WHAT TO DO: Only one stretch of the data below is wanted: the lines from the one with "theorem test_decode_vbez : decode" through the one with "refine runWord_of_decode ?_ s", repeated exactly.

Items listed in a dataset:
+---+
-- ==== Sys2Proof/Tests/Slice0.lean ====
section
/-! SUPPORT. Tests of the model. Expected values come from the spec: the vectors of 95_test_vectors.md where a comment names
one of its sections, else the rule a comment names. The last part shows, for every obligation that has hypotheses, a concrete
state and operands that meet all of them. -/

namespace Sys2Proof.Tests

open Sys2Proof.Machine
open Sys2Proof.Safety

/-! ### Helpers -/

/-- The machine after reset with registers 1, 2 and 3 set. -/
def start (a b c : DWord) : State :=
  { State.reset with regs := ((State.reset.regs.set 1 a).set 2 b).set 3 c }

/-- `start` with other parameters. -/
def startWith (p : Config.Params) (a b c : DWord) : State := { start a b c with params := p }

/-- The parameters with the pc counting bytes (D3). -/
def bytePc : Config.Params := { Config.gold with pcUnit := .byte }

/-- A pc of 16 bits that counts bytes, reset to its last aligned address (D2, D3). -/
def lastByteAddress : Config.Params := { bytePc with pcWidth := 16, pcReset := 0xFFFC }

/-- The parameters with a data memory of 16 words (R42). -/
def smallMemory : Config.Params := { Config.gold with dmemWords := 16 }

/-- The parameters with register 0 hardwired (R21). -/
def zeroHardwired : Config.Params := { Config.gold with r0HardwiredZero := true }

/-- The state after one instruction, or the state itself where there is none. -/
def after (i : Instr) (s : State) : State :=
  match exec i s with
  | .next t => t
  | .fault _ => s
  | .refused _ => s

/-- Register 1 and the pc after one instruction. -/
def result (i : Instr) (s : State) : Option (DWord × Nat) :=
  match exec i s with
  | .next t => some (t.readReg 1, t.pc)
  | .fault _ => none
  | .refused _ => none

/-- The constants A, B, Dold, N, SB, SB2, A2, B2 of 95_test_vectors.md section 2. -/
def valA : DWord := 0x0123456789ABCDEF
def valB : DWord := 0xFEDCBA9876543210
def valDold : DWord := 0x5555555555555555
def valN : DWord := 0x80F0C3FF81234567
def valSB : DWord := 0x0102030405060708
def valSB2 : DWord := 0x00FF001F003F0040
def valA2 : DWord := 0xFFFF0001FFFFFFFF
def valB2 : DWord := 0x0101FFFF00000001

/-! ### WellFormed refuses what R67 excludes -/

theorem test_vmuleu_double_is_ill_formed : WellFormed (.vmuleu 1 2 3 .all .d) = false := by decide
theorem test_vmulou_double_is_ill_formed : WellFormed (.vmulou 1 2 3 .all .d) = false := by decide
theorem test_vsqeu_double_is_ill_formed : WellFormed (.vsqeu 1 2 .all .d) = false := by decide
theorem test_vsqou_double_is_ill_formed : WellFormed (.vsqou 1 2 .all .d) = false := by decide
theorem test_vmuleu_word_is_well_formed : WellFormed (.vmuleu 1 2 3 .all .w) = true := by decide

/-! ### Decoding of words written out bit by bit (R61, R62, R63, R75; section 2.1) -/

theorem test_decode_vand : decode 0b101010_00001_00010_00011_000_10_000001 = .ok (.vand 1 2 3 .all .w) := by decide
theorem test_decode_vor : decode 0b101010_00100_00101_00110_001_00_000010 = .ok (.vor 4 5 6 .upper .b) := by decide
theorem test_decode_vxor : decode 0b101010_00001_00010_00011_010_01_000011 = .ok (.vxor 1 2 3 .lower .h) := by decide
theorem test_decode_vnot : decode 0b101010_00001_00010_00000_011_11_000100 = .ok (.vnot 1 2 .even .d) := by decide
theorem test_decode_vmov : decode 0b101010_00001_00010_00000_100_10_000101 = .ok (.vmov 1 2 .odd .w) := by decide
theorem test_decode_vadd : decode 0b101010_00001_00010_00011_001_10_000110 = .ok (.vadd 1 2 3 .upper .w) := by decide
theorem test_decode_vsub : decode 0b101010_10000_01000_11111_001_10_000111 = .ok (.vsub 16 8 31 .upper .w) := by decide
theorem test_decode_vmuleu : decode 0b101010_00001_00010_00011_000_10_001000 = .ok (.vmuleu 1 2 3 .all .w) := by decide
theorem test_decode_vmulou : decode 0b101010_00001_00010_00011_000_00_001001 = .ok (.vmulou 1 2 3 .all .b) := by decide
theorem test_decode_vsqeu : decode 0b101010_00001_00010_00000_010_10_001010 = .ok (.vsqeu 1 2 .lower .w) := by decide
theorem test_decode_vsqou : decode 0b101010_00001_00010_00000_010_01_001011 = .ok (.vsqou 1 2 .lower .h) := by decide
theorem test_decode_vrtth : decode 0b101010_00001_00010_00000_000_11_001100 = .ok (.vrtth 1 2 .all .d) := by decide
theorem test_decode_vsll : decode 0b101010_00001_00010_00011_001_10_001101 = .ok (.vsll 1 2 3 .upper .w) := by decide
theorem test_decode_vslli : decode 0b101010_11111_11110_11111_100_11_001110 = .ok (.vslli 31 30 31 .odd .d) := by decide
theorem test_decode_vsrl : decode 0b101010_00001_00010_00011_001_00_001111 = .ok (.vsrl 1 2 3 .upper .b) := by decide
theorem test_decode_vsrli : decode 0b101010_00001_00010_10000_000_01_010000 = .ok (.vsrli 1 2 16 .all .h) := by decide
theorem test_decode_vsra : decode 0b101010_00001_00010_00011_001_10_010001 = .ok (.vsra 1 2 3 .upper .w) := by decide
theorem test_decode_vsrai : decode 0b101010_00000_00000_00000_011_00_010010 = .ok (.vsrai 0 0 0 .even .b) := by decide
theorem test_decode_vld : decode 0b100000_11111_00000_1111111111111111 = .ok (.vld 31 0xFFFF) := by decide
theorem test_decode_vsd : decode 0b100001_00001_00000_0000000000010000 = .ok (.vsd 1 0x10) := by decide
theorem test_decode_vbez : decode 0b100010_00001_00000_0000000000000101 = .ok (.vbez 1 5) := by decide
theorem test_decode_vbnez : decode 0b100011_11111_00000_1111111111111111 = .ok (.vbnez 31 0xFFFF) := by decide
theorem test_decode_vnop : decode 0b111100_00000000000000000000000000 = .ok .vnop := by decide
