-- ==== Sys2Proof/Laws/Step.lean ====
section
/-! SUPPORT. What an event and a step do, said once. -/

namespace Sys2Proof.Machine

@[simp] theorem Result.andThen_next (s : State) (f : State → Result) :
    Result.andThen (.next s) f = f s := rfl

@[simp] theorem Result.andThen_fault (e : Fault) (f : State → Result) :
    Result.andThen (.fault e) f = .fault e := rfl

@[simp] theorem Result.andThen_refused (e : Refusal) (f : State → Result) :
    Result.andThen (.refused e) f = .refused e := rfl

theorem Result.andThen_eq_next {r : Result} {f : State → Result} {t : State}
    (h : r.andThen f = .next t) : ∃ s, r = .next s ∧ f s = .next t := by
  cases r with
  | next s => exact ⟨s, rfl, h⟩
  | fault e => cases h
  | refused e => cases h

theorem runWord_of_decode {e : Encoded} {i : Instr} (h : decode e = .ok i) (s : State) :
    runWord e s = exec i s := by
  simp only [runWord, h]

theorem runWord_bus (e : Edge) (s : State) :
    runWord (busOpWord e) s =
      exec (if e.busWe then decodeWrite e.busAddr e.busWdata
        else decodeRead e.busAddr e.busWdata) s := by
  refine runWord_of_decode ?_ s
  simp only [busOpWord, decode, decodeHb21_hb21Word]

/-- The handshake of an edge: a transfer exactly where the block is busy and the sink ready
(43_host_interface.md R160). -/
theorem runHandshake_eq (ready : Bool) (s : State) :
    runHandshake ready s = if s.busy && ready then exec .sampleXfer s else .next s := by
  unfold runHandshake State.handshakeWord State.sValid
  cases h : s.busy <;> cases ready <;> rfl

/-- What a read of a register returns and records (43_host_interface.md R140). -/
theorem exec_decodeRead (a : BitVec 4) (d : Word) (s : State) :
    exec (decodeRead a d) s = .next (s.returnRead (s.regView a)) := by
  unfold decodeRead State.regView
  split <;> (try rfl)
  split <;> first | rfl | simp_all

theorem step_of_op {s : State} {e : Encoded} {rest : List Event}
    (h : s.pending = .op e :: rest) : step s = runWord e (s.setPending rest) := by
  simp only [step, State.nextEvent, State.takeEvent, h, runEvent]

theorem step_of_edge {s : State} {e : Edge} {rest : List Event}
    (h : s.pending = .edge e :: rest) : step s = runEdge e (s.setPending rest) := by
  simp only [step, State.nextEvent, State.takeEvent, h, runEvent]

theorem step_of_environment {s : State} (h : s.pending = []) :
    step s = runEdge (Config.environment s.envCount) s.countEdge := by
  simp only [step, State.nextEvent, State.takeEvent, h, runEvent]

end Sys2Proof.Machine
end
+---+
EXERCISE RESULT:
theorem test_decode_vbez : decode 0b100010_00001_00000_0000000000000101 = .ok (.vbez 1 5) := by decide
theorem test_decode_vbnez : decode 0b100011_11111_00000_1111111111111111 = .ok (.vbnez 31 0xFFFF) := by decide
theorem test_decode_vnop : decode 0b111100_00000000000000000000000000 = .ok .vnop := by decide
-- ==== Sys2Proof/Laws/Step.lean ====
section
/-! SUPPORT. What an event and a step do, said once. -/

namespace Sys2Proof.Machine

@[simp] theorem Result.andThen_next (s : State) (f : State → Result) :
    Result.andThen (.next s) f = f s := rfl

@[simp] theorem Result.andThen_fault (e : Fault) (f : State → Result) :
    Result.andThen (.fault e) f = .fault e := rfl

@[simp] theorem Result.andThen_refused (e : Refusal) (f : State → Result) :
    Result.andThen (.refused e) f = .refused e := rfl

theorem Result.andThen_eq_next {r : Result} {f : State → Result} {t : State}
    (h : r.andThen f = .next t) : ∃ s, r = .next s ∧ f s = .next t := by
  cases r with
  | next s => exact ⟨s, rfl, h⟩
  | fault e => cases h
  | refused e => cases h

theorem runWord_of_decode {e : Encoded} {i : Instr} (h : decode e = .ok i) (s : State) :
    runWord e s = exec i s := by
  simp only [runWord, h]

theorem runWord_bus (e : Edge) (s : State) :
    runWord (busOpWord e) s =
      exec (if e.busWe then decodeWrite e.busAddr e.busWdata
        else decodeRead e.busAddr e.busWdata) s := by
  refine runWord_of_decode ?_ s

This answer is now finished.